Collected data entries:
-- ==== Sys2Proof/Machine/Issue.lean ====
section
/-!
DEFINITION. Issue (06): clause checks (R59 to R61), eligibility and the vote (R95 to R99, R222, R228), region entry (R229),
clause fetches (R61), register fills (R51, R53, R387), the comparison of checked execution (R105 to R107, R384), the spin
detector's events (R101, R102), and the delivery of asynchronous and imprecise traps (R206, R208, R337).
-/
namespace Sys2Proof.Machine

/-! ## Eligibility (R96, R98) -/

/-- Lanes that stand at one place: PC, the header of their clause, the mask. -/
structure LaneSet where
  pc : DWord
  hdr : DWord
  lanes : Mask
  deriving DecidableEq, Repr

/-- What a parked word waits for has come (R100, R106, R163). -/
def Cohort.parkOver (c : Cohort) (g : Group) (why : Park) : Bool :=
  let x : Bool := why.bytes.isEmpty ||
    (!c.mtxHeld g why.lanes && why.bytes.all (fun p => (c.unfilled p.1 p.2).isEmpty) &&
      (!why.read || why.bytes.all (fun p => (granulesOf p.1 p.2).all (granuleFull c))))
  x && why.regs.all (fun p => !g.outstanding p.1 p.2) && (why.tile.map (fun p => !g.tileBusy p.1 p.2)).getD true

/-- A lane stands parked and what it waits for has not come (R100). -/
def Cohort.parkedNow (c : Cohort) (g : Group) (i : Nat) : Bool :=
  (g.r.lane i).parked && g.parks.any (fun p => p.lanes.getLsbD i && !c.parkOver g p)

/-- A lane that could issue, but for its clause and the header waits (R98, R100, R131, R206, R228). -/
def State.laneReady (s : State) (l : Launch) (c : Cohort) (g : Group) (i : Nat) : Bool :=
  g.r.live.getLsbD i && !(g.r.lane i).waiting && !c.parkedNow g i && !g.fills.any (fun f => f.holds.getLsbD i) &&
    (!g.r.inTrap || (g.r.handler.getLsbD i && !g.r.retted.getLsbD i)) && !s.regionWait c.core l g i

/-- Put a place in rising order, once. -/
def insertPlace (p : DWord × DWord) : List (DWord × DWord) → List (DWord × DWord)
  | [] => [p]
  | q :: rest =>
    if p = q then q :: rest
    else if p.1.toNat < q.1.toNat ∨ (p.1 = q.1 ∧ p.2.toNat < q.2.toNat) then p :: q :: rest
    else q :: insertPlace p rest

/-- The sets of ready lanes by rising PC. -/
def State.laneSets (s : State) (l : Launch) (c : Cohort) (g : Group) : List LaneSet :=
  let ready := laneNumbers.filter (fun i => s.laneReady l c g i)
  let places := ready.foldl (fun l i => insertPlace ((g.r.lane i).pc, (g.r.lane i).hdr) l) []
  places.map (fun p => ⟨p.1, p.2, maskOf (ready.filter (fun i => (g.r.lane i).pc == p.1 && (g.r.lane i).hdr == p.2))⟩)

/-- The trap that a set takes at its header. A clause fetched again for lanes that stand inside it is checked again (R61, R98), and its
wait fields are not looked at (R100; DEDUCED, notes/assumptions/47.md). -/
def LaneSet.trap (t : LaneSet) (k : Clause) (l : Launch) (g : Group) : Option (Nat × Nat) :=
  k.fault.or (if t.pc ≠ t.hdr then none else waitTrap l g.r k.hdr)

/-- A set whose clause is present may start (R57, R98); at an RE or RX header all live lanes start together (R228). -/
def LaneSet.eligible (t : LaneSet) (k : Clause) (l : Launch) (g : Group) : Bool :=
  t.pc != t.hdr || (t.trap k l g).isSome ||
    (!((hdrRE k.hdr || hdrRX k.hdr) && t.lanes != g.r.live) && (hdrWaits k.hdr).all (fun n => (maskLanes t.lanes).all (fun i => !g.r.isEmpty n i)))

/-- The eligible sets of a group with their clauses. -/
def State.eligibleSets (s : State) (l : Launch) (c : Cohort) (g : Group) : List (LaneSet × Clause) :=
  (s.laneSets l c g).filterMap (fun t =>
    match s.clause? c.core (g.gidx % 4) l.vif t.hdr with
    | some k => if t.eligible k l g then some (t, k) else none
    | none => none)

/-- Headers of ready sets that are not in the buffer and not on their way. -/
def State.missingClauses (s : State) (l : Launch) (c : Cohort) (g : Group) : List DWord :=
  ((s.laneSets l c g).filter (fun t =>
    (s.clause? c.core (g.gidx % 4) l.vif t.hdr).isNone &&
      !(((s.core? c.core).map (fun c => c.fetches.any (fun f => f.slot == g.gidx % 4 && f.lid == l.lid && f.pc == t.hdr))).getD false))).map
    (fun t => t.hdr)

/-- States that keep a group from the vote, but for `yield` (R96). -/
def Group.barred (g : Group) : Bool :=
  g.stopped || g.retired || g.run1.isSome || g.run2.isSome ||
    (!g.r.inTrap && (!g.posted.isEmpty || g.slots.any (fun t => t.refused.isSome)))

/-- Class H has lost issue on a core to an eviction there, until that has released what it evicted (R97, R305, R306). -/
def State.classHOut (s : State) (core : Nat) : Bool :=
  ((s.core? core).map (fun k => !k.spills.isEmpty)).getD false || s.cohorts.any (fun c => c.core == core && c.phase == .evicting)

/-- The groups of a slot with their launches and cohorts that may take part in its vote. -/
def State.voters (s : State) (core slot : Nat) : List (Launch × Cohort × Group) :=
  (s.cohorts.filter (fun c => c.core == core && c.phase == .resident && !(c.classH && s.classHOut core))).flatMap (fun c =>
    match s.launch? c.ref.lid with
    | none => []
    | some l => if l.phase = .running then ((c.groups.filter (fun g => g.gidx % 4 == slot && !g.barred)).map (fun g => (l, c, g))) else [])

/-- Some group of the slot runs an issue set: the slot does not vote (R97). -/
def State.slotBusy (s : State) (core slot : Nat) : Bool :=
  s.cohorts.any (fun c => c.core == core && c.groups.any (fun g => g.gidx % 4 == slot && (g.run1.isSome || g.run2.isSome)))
...
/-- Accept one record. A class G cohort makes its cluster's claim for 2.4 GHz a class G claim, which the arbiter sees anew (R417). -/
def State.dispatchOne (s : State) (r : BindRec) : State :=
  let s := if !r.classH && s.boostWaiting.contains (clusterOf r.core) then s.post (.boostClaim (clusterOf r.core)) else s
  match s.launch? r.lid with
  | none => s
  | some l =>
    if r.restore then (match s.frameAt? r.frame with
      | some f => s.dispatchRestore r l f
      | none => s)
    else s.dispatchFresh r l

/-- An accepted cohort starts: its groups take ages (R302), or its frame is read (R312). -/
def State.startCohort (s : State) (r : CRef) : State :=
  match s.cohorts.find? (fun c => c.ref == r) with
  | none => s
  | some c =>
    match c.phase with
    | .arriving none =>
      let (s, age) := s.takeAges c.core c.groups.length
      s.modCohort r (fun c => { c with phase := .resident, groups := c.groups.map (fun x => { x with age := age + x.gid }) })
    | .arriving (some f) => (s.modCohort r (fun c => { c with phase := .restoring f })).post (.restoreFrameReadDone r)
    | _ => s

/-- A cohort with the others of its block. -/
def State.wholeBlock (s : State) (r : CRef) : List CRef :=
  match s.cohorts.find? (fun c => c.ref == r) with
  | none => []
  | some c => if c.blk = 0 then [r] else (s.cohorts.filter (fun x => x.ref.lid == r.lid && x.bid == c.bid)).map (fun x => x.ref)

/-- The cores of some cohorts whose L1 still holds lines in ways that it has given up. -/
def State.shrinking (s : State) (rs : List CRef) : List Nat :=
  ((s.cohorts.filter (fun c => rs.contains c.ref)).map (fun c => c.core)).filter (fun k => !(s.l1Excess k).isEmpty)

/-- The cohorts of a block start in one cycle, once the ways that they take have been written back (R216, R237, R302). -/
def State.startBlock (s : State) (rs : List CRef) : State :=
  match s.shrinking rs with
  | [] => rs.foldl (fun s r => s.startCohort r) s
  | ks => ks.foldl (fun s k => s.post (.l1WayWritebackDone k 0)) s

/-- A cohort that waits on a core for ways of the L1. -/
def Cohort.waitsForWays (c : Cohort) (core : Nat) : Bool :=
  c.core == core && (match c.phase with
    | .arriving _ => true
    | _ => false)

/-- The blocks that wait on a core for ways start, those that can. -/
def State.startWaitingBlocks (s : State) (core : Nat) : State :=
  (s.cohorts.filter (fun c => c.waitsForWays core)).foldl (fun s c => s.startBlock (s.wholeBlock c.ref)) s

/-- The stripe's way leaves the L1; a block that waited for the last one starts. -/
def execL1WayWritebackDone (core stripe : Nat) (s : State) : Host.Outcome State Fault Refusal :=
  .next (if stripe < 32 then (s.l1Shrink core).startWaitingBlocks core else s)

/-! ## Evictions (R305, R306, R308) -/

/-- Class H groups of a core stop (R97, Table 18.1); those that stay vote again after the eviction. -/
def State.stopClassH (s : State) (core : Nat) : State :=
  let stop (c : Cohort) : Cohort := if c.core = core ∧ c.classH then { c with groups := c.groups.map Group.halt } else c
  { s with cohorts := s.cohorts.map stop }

* **Task brief**
Of the entries above, repeat exactly the lines between the line with "clause fetches (R61), register" and the line with "the mask. -/", inclusive, and no others.

* **Task result**
clause fetches (R61), register fills (R51, R53, R387), the comparison of checked execution (R105 to R107, R384), the spin
detector's events (R101, R102), and the delivery of asynchronous and imprecise traps (R206, R208, R337).
-/
namespace Sys2Proof.Machine

/-! ## Eligibility (R96, R98) -/

/-- Lanes that stand at one place: PC, the header of their clause, the mask. -/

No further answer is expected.